> WHAT YOU NEED TO DO
Below is a listing; restate from it, character for character, the lines beginning at the line holding "(fld bs 36 1)" and ending at the line holding "def deqValues (seed", both included.

#####

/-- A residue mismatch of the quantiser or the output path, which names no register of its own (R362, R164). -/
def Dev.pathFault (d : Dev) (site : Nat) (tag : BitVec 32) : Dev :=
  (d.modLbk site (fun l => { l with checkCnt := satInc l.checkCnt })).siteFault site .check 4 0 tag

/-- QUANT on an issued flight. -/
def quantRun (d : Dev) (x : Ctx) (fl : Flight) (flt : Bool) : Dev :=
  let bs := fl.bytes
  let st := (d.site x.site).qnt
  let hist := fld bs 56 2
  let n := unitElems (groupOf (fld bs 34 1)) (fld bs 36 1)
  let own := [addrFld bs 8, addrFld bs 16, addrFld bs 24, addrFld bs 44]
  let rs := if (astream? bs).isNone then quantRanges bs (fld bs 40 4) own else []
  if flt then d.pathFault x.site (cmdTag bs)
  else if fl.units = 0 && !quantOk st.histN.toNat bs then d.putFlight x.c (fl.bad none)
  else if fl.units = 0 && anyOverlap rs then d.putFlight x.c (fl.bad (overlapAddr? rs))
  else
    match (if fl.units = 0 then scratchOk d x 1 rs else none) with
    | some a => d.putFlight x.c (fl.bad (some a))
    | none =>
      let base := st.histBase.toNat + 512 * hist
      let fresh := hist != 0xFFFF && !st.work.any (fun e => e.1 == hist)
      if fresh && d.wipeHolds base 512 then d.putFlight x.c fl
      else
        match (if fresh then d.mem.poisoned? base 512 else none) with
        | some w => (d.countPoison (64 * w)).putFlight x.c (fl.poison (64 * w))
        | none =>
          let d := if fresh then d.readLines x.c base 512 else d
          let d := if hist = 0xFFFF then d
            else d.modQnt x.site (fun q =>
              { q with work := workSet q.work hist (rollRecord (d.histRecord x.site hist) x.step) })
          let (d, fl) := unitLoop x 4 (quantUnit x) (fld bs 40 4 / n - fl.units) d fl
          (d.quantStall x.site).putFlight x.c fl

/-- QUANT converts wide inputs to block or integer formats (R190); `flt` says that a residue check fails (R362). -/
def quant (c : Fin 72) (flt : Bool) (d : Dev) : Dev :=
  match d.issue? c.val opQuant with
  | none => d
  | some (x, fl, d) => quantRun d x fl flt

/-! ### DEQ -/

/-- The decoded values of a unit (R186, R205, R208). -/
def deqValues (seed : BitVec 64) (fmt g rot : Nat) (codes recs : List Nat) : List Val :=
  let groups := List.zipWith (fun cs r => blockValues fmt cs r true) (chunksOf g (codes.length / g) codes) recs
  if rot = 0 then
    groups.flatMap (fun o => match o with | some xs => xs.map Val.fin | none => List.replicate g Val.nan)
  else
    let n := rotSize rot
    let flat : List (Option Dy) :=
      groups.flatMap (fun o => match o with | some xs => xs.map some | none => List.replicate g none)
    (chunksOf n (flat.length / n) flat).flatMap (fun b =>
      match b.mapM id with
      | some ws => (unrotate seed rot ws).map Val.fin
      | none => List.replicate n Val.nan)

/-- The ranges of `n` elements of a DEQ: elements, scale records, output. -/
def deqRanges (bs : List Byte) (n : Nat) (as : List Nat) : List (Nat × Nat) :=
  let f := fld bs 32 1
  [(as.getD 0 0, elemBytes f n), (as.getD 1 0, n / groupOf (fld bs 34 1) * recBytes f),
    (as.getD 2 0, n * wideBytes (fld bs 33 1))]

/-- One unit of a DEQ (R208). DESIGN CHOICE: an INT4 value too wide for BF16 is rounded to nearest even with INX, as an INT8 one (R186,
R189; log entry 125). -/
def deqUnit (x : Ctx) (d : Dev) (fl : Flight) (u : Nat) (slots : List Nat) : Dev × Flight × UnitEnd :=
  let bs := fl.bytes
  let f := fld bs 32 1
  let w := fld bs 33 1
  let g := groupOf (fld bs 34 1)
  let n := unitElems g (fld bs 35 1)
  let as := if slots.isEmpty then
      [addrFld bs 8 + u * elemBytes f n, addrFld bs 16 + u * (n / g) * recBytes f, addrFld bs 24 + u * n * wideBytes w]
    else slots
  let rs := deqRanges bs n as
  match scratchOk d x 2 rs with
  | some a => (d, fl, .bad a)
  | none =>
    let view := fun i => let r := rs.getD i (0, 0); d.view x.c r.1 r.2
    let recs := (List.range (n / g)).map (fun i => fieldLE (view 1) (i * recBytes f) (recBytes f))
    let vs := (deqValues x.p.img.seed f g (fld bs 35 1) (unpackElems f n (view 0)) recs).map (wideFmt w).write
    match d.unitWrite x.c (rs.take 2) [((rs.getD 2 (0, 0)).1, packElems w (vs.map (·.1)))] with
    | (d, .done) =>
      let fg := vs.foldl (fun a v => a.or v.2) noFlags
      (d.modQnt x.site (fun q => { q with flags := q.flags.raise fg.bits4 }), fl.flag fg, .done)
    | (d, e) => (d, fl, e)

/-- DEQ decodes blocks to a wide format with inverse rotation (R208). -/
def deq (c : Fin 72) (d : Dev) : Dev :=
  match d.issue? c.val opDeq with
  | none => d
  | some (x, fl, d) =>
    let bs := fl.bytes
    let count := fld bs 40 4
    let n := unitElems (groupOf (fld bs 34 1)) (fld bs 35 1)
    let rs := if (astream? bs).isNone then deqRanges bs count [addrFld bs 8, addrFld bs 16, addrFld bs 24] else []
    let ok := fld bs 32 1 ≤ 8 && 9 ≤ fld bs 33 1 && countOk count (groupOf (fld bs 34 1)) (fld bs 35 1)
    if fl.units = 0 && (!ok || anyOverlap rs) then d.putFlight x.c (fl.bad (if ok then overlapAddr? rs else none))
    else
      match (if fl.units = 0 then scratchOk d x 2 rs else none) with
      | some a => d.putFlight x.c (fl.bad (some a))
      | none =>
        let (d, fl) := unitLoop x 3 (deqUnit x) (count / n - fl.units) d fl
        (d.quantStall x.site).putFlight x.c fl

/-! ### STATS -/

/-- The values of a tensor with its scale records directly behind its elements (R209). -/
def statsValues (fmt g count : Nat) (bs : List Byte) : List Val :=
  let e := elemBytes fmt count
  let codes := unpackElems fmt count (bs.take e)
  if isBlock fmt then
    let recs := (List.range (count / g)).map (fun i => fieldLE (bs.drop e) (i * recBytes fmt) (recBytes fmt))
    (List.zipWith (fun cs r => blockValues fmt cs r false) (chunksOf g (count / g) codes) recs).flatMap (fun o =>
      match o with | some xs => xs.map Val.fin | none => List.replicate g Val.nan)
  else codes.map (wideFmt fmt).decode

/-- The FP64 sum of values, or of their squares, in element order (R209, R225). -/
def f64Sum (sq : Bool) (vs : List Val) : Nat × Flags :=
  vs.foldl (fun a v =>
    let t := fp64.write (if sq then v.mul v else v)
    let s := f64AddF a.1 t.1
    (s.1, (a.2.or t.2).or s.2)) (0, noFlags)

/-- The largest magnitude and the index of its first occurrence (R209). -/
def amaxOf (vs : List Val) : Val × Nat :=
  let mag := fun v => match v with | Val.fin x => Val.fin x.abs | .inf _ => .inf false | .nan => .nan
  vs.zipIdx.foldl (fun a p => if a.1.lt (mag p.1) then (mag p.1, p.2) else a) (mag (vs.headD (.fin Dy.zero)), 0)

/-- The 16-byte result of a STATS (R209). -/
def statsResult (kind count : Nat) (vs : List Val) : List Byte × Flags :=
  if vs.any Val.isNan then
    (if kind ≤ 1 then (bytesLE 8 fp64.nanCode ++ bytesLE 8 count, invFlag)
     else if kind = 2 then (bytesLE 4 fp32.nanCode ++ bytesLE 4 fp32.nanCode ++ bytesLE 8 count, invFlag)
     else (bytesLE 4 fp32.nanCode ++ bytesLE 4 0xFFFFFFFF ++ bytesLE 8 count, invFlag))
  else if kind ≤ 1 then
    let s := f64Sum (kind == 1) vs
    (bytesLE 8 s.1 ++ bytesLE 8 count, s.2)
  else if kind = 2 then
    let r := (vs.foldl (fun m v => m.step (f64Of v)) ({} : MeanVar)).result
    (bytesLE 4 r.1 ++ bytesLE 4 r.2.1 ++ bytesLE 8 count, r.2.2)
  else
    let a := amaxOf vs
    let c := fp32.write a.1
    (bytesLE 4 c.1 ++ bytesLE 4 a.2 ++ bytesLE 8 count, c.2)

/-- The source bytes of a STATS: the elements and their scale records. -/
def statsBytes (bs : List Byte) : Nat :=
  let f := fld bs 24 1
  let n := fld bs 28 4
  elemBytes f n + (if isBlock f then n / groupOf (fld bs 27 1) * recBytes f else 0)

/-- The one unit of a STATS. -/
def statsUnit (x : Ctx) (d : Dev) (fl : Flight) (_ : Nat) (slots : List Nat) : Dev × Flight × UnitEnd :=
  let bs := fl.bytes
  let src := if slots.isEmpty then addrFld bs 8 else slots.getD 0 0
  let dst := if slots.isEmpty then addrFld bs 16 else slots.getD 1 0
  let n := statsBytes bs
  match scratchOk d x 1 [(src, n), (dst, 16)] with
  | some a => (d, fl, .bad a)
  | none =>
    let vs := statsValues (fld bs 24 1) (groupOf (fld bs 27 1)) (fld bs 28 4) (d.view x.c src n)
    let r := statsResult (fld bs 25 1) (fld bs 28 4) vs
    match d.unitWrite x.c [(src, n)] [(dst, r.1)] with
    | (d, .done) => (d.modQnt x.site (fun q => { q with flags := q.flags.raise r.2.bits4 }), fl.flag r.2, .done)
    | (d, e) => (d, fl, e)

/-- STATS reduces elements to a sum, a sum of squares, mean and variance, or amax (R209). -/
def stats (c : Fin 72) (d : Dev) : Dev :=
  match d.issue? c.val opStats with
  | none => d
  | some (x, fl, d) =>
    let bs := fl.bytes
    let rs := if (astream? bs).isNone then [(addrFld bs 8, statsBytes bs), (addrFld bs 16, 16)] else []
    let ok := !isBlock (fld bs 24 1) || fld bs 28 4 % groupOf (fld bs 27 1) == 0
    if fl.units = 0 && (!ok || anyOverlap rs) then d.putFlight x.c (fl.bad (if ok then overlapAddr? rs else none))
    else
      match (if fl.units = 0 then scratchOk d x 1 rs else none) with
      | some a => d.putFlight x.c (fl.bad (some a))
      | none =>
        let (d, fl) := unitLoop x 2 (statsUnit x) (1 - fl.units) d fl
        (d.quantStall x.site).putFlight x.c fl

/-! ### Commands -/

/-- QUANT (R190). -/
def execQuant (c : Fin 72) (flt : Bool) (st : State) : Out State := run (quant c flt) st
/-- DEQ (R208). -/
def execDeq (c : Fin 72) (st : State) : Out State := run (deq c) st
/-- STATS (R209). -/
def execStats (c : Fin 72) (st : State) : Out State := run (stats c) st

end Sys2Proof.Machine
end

#####

> OUTPUT OF THE EXERCISE
  let n := unitElems (groupOf (fld bs 34 1)) (fld bs 36 1)
  let own := [addrFld bs 8, addrFld bs 16, addrFld bs 24, addrFld bs 44]
  let rs := if (astream? bs).isNone then quantRanges bs (fld bs 40 4) own else []
  if flt then d.pathFault x.site (cmdTag bs)
  else if fl.units = 0 && !quantOk st.histN.toNat bs then d.putFlight x.c (fl.bad none)
  else if fl.units = 0 && anyOverlap rs then d.putFlight x.c (fl.bad (overlapAddr? rs))
  else
    match (if fl.units = 0 then scratchOk d x 1 rs else none) with
    | some a => d.putFlight x.c (fl.bad (some a))
    | none =>
      let base := st.histBase.toNat + 512 * hist
      let fresh := hist != 0xFFFF && !st.work.any (fun e => e.1 == hist)
      if fresh && d.wipeHolds base 512 then d.putFlight x.c fl
      else
        match (if fresh then d.mem.poisoned? base 512 else none) with
        | some w => (d.countPoison (64 * w)).putFlight x.c (fl.poison (64 * w))
        | none =>
          let d := if fresh then d.readLines x.c base 512 else d
          let d := if hist = 0xFFFF then d
            else d.modQnt x.site (fun q =>
              { q with work := workSet q.work hist (rollRecord (d.histRecord x.site hist) x.step) })
          let (d, fl) := unitLoop x 4 (quantUnit x) (fld bs 40 4 / n - fl.units) d fl
          (d.quantStall x.site).putFlight x.c fl

/-- QUANT converts wide inputs to block or integer formats (R190); `flt` says that a residue check fails (R362). -/
def quant (c : Fin 72) (flt : Bool) (d : Dev) : Dev :=
  match d.issue? c.val opQuant with
  | none => d
  | some (x, fl, d) => quantRun d x fl flt

/-! ### DEQ -/

/-- The decoded values of a unit (R186, R205, R208). -/
def deqValues (seed : BitVec 64) (fmt g rot : Nat) (codes recs : List Nat) : List Val :=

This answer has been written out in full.